Is the Hunter 23 a swing keel or a fixed keel boat...? If you do go...watch out for cold fronts coming down from up north..the winds will be strongest well before the cold air finally arrives...Florida winter sailing can be as deadly as anywhere..just ask the families of three football players off Clearwater last January...Stay within your limits...nothing wrong with staying in the kiddie pool until we learn to swim...we all had to learn some basics and we all are still learning how to enjoy our sport and live to tell about it in here. You're going to make some mistakes...if you didn't you ain't learned nothin'.just try not to make real big mistakes.....you'll learn alot if you go...know your limitations and don't force yourself into time constraints...being in a hurry might be the worst sin when you don't have as much experience as you wish you had... Read as much as you can and take as many local trips as you can squeeze in before you head south.
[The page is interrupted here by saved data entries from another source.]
theorem witness_DmaStartStopTrigger :
    (∃ s : State, ∃ v, s.accepts .ring (Reg.dmaChCtrl 31) v ∧ fld v.toNat (Reg.dmaChCtrl_start 31) = 1 ∧
      fld v.toNat (Reg.dmaChCtrl_stop 31) = 0) ∧
    (∃ s : State, ∃ v, s.accepts .ring (Reg.dmaChCtrl 31) v ∧ fld v.toNat (Reg.dmaChCtrl_start 31) = 0 ∧
      fld v.toNat (Reg.dmaChCtrl_stop 31) = 1 ∧ ((s.claimChannel 31).stored (Reg.dmaChCtrl 31) v).chState 31 = 0) ∧
    (∃ s : State, ∃ v, s.accepts .ring (Reg.dmaChCtrl 31) v ∧ fld v.toNat (Reg.dmaChCtrl_start 31) = 0 ∧
      fld v.toNat (Reg.dmaChCtrl_stop 31) = 1 ∧
      (let t := (s.claimChannel 31).stored (Reg.dmaChCtrl 31) v
       t.chState 31 ≠ 0 ∧ t.chState 31 ≠ 5 ∧ (t.ch 31).cur = none ∧ (t.ch 31).wait = none)) ∧
    (∃ s : State, ∃ v, s.accepts .ring (Reg.dmaChCtrl 31) v ∧ fld v.toNat (Reg.dmaChCtrl_start 31) = 0 ∧
      fld v.toNat (Reg.dmaChCtrl_stop 31) = 1 ∧
      (let t := (s.claimChannel 31).stored (Reg.dmaChCtrl 31) v
       t.chState 31 ≠ 0 ∧ t.chState 31 ≠ 5 ∧ (t.ch 31).cur ≠ none)) ∧
    (∃ s : State, ∃ v, s.accepts .ring (Reg.dmaChCtrl 31) v ∧ fld v.toNat (Reg.dmaChCtrl_start 31) = 0 ∧
      fld v.toNat (Reg.dmaChCtrl_stop 31) = 1 ∧
      (let t := (s.claimChannel 31).stored (Reg.dmaChCtrl 31) v
       t.chState 31 ≠ 0 ∧ t.chState 31 ≠ 5 ∧ (t.ch 31).cur = none ∧ (t.ch 31).wait ≠ none)) ∧
    (∃ s : State, s.up ∧ s.flag (Reg.dmaTmr_en 7) = true) ∧
    (∃ s : State, s.up ∧ (s.ch 31).nextAt = some 0 ∧ (s.ch 31).go = true ∧ (s.ch 31).cur = none ∧
      (s.ch 31).wait = none ∧ (s.regDesc 31).own = true ∧ s.fget (Reg.dmaChCfg_clim 31) ≠ 0 ∧
      s.fget (Reg.dmaChCfg_clim 31) < (s.ch 31).ndesc + 1) ∧
    (∃ s : State, ∃ a, s.up ∧ (s.ch 31).nextAt = some a ∧ isHost a = true ∧ (s.ch 31).go = true ∧ (s.ch 31).cur = none ∧
      (s.ch 31).wait = none ∧ s.dmaGrant ≠ some 31) ∧
    (∃ s : State, ∃ a, s.up ∧ (s.ch 31).nextAt = some a ∧ isHost a = true ∧ (s.ch 31).go = true ∧ (s.ch 31).cur = none ∧
      (s.ch 31).wait = none ∧ s.dmaGrant = some 31 ∧ (memDesc (padTo 64 [])).own = false) ∧
    (∃ s : State, s.up ∧ (s.ch 31).nextAt = some 0 ∧ (s.ch 31).go = true ∧ (s.ch 31).cur = none ∧
      (let d := s.regDesc 31
       let u := (s.fput (Reg.dmaChStat_ndesc 31) (min ((s.ch 31).ndesc + 1) 65535)).wput (Reg.dmaChCur0 31) 0
       let u := u.setCh 31 { s.ch 31 with
         ndesc := (s.ch 31).ndesc + 1, moved := 0, dropped := 0, miss := none, discard := false, poison := false, wait := none }
       d.own = true ∧ (s.ch 31).wait = none ∧ (s.ch 31).ndesc + 1 ≤ s.fget (Reg.dmaChCfg_clim 31) ∧ u.descOk d = false)) ∧
    (∃ s : State, s.up ∧ (s.ch 31).nextAt = some 0 ∧ (s.ch 31).go = true ∧ (s.ch 31).cur = none ∧
      (let d := s.regDesc 31
       let u := (s.fput (Reg.dmaChStat_ndesc 31) (min ((s.ch 31).ndesc + 1) 65535)).wput (Reg.dmaChCur0 31) 0
       let u := u.setCh 31 { s.ch 31 with
         ndesc := (s.ch 31).ndesc + 1, moved := 0, dropped := 0, miss := none, discard := false, poison := false, wait := none }
       d.own = true ∧ (s.ch 31).wait = none ∧ (s.ch 31).ndesc + 1 ≤ s.fget (Reg.dmaChCfg_clim 31) ∧ u.descOk d = true ∧
         isHost d.dst = true ∧ (u.useBanks 31 d.banks).chState 31 ≠ 4)) ∧
    (∃ s : State, s.up ∧ (s.ch 31).nextAt = some 0 ∧ (s.ch 31).go = true ∧ (s.ch 31).cur = none ∧
      (let d := s.regDesc 31
       let u := (s.fput (Reg.dmaChStat_ndesc 31) (min ((s.ch 31).ndesc + 1) 65535)).wput (Reg.dmaChCur0 31) 0
       let u := u.setCh 31 { s.ch 31 with
         ndesc := (s.ch 31).ndesc + 1, moved := 0, dropped := 0, miss := none, discard := false, poison := false, wait := none }
       d.own = true ∧ (s.ch 31).wait = none ∧ (s.ch 31).ndesc + 1 ≤ s.fget (Reg.dmaChCfg_clim 31) ∧ u.descOk d = true ∧
         isHost d.dst = false ∧ d.op ≠ 2 ∧ u.dstRule d.dst d.count = .wait ∧ (u.useBanks 31 d.banks).chState 31 ≠ 4)) ∧
    (∃ s : State, s.up ∧ s.dmaGrant = some 31) ∧
    (∃ s : State, ∃ a d, s.up ∧ (s.ch 31).cur = some (a, d) ∧ s.outstanding d = 0 ∧ d.count ≤ (s.ch 31).moved ∧ (s.ch 31).result d = 3) ∧
    (∃ s : State, ∃ a d, s.up ∧ (s.ch 31).cur = some (a, d) ∧ s.outstanding d = 0 ∧ (s.ch 31).poison = true ∧ (s.ch 31).result d = 6) ∧
    (∃ s : State, ∃ a d, s.up ∧ (s.ch 31).cur = some (a, d) ∧ s.outstanding d = 0 ∧ d.count ≤ (s.ch 31).moved ∧ (s.ch 31).result d ≠ 3 ∧
      (s.ch 31).result d ≠ 6 ∧ (s.ch 31).result d ≠ 1 ∧
      (let t := (((s.dropUsers 31).fput (Reg.dmaChDone_val 31) ((s.ch 31).moved - (s.ch 31).dropped)).fput (Reg.dmaChResult_result 31) ((s.ch 31).result d)).bump
         (Reg.dmaChCnt_val 31) 1
       let t := (t.dmaReport 31 a ((s.ch 31).result d) d (s.ch 31)).dmaFollow 31
       t.chState 31 = 4)) ∧
    (∃ s : State, ∃ a d, s.up ∧ (s.ch 31).cur = some (a, d) ∧ s.outstanding d = 0 ∧ d.count ≤ (s.ch 31).moved ∧ (s.ch 31).result d ≠ 3 ∧
      (s.ch 31).result d ≠ 6 ∧ (s.ch 31).result d ≠ 1 ∧ d.next = 0 ∧
      (let t := (((s.dropUsers 31).fput (Reg.dmaChDone_val 31) ((s.ch 31).moved - (s.ch 31).dropped)).fput (Reg.dmaChResult_result 31) ((s.ch 31).result d)).bump
         (Reg.dmaChCnt_val 31) 1
       let t := (t.dmaReport 31 a ((s.ch 31).result d) d (s.ch 31)).dmaFollow 31
       t.chState 31 ≠ 4)) ∧
    (∃ s : State, ∃ a d, s.up ∧ (s.ch 31).cur = some (a, d) ∧ s.outstanding d = 0 ∧ d.count ≤ (s.ch 31).moved ∧ (s.ch 31).result d ≠ 3 ∧
      (s.ch 31).result d ≠ 6 ∧ (s.ch 31).result d ≠ 1 ∧ d.next ≠ 0 ∧
      (let t := (((s.dropUsers 31).fput (Reg.dmaChDone_val 31) ((s.ch 31).moved - (s.ch 31).dropped)).fput (Reg.dmaChResult_result 31) ((s.ch 31).result d)).bump
         (Reg.dmaChCnt_val 31) 1
       let t := (t.dmaReport 31 a ((s.ch 31).result d) d (s.ch 31)).dmaFollow 31
       t.chState 31 ≠ 4)) := by
  let host : State := { wDma [(Reg.dmaChCfg_clim 31, 1), (Reg.dmaChCtrl_op 31, 1), (⟨Reg.dmaChDst0 31 + 4, 31, 1⟩, 1)] 0 with
    sec := { SecSt.init with keys := some (zeros 1224 ++ [0, 1, 0, 0, 0, 0, 0, 0] ++ zeros 9 ++ [7] ++ zeros 486) } }
  let waits : State := { wDma [(Reg.dmaChCfg_clim 31, 1), (Reg.dmaChCtrl_op 31, 1), (⟨Reg.dmaChDst0 31, 0, 32⟩, 0x15680000)] 0 with
    lff := { LffSt.init with resv := [{ wResv with cfg := { LineCfg.init with lin := 1 } }] } }
  let fetch : State := (wSet [(Reg.hstPortStat_state 0, 2), (Reg.hstPortStat_link 0, 1), (Reg.qptQpCfg_en 0, 1), (Reg.qptQpStat_state 0, 1)]).setCh 31 { DmaCh.init with nextAt := some (2 ^ 63), go := true }
  exact ⟨⟨wOn, wWord (Reg.dmaChCtrl_start 31) 1, by decide +kernel⟩, ⟨wOn, wWord (Reg.dmaChCtrl_stop 31) 1, by decide +kernel⟩,
    ⟨wSet [(Reg.dmaChStat_state 31, 1)], wWord (Reg.dmaChCtrl_stop 31) 1, by decide +kernel⟩,
    ⟨wBusy [(Reg.dmaChStat_state 31, 2)] 0 (wDesc 0) false, wWord (Reg.dmaChCtrl_stop 31) 1, by decide +kernel⟩,
    ⟨(wSet [(Reg.dmaChStat_state 31, 3)]).setCh 31 { DmaCh.init with wait := some (wDesc 0) }, wWord (Reg.dmaChCtrl_stop 31) 1,
      by decide +kernel⟩,
    ⟨wSet [(Reg.dmaTmr_en 7, 1)], by decide⟩, ⟨wDma [(Reg.dmaChCfg_clim 31, 1)] 1, by decide⟩, ⟨wOn.setCh 31 { DmaCh.init with nextAt := some (2 ^ 63), go := true }, _, by decide, rfl, by decide +kernel⟩,
    ⟨fetch, _, by decide, rfl, by decide +kernel⟩,
    ⟨wDma [(Reg.dmaChCfg_clim 31, 1)] 0, by decide +kernel⟩, ⟨host, by decide +kernel⟩, ⟨waits, by decide +kernel⟩,
    ⟨wBusy [(Reg.dmaChStat_state 31, 2)] 0 (wDesc 0) false, by decide +kernel⟩,
    ⟨wBusy [] 64 (wDesc 0) true, 0, wDesc 0, by decide +kernel⟩,
    ⟨(wSet []).setCh 31 { DmaCh.init with cur := some (0, wDesc 0), poison := true }, 0, wDesc 0, by decide +kernel⟩,
    ⟨wBusy [(Reg.dmaChStat_state 31, 4)] 64 (wDesc 0) false, 0, wDesc 0, by decide +kernel⟩,
    ⟨wBusy [(Reg.dmaChStat_state 31, 2)] 64 (wDesc 0) false, 0, wDesc 0, by decide +kernel⟩,
    ⟨wBusy [(Reg.dmaChStat_state 31, 2)] 64 (wDesc 64) false, 0, wDesc 64, by decide +kernel⟩⟩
Good luck...check the weather... have a blast...check the weather...post pics of your journey....check the weather forecast again...and tell us when you get to Margaritaville....


----------



## CaptainForce (Jan 1, 2006)

Little Shark River is an excellent anchorage if you're not taking the trip in the direct line. I notice that when I approach the NW Channel to Key West my first visual landmark is the huge landfill site that is NE of Key West. For a draft of 4.5 or less, it may be a nice cruising choice to make a loop using the route from Key West up Hawk Cahnnel to Long Key then North through Yacht Channel and by Schooner Bank back to Little Shark. 'take care and joy, Aythya crew


----------



## drfreddie (Jan 15, 2008)

I sail thru there in Dec. I would suggest being tight to coast line to Marco Island then Look to intercept mid-Keys and around Marathon slip into Atlantic side and again along coast to Key West. 

Read and re-read the advise SoulJour2000 wrote Its big water and boats are slow to out run trouble. Have several Alternate Plans for the day even.

Weather is King and if it's a trip in a car, a plane or anything else... Weather RULES. 

Otherwise sounds like a great trip and you'll LOVE it


----------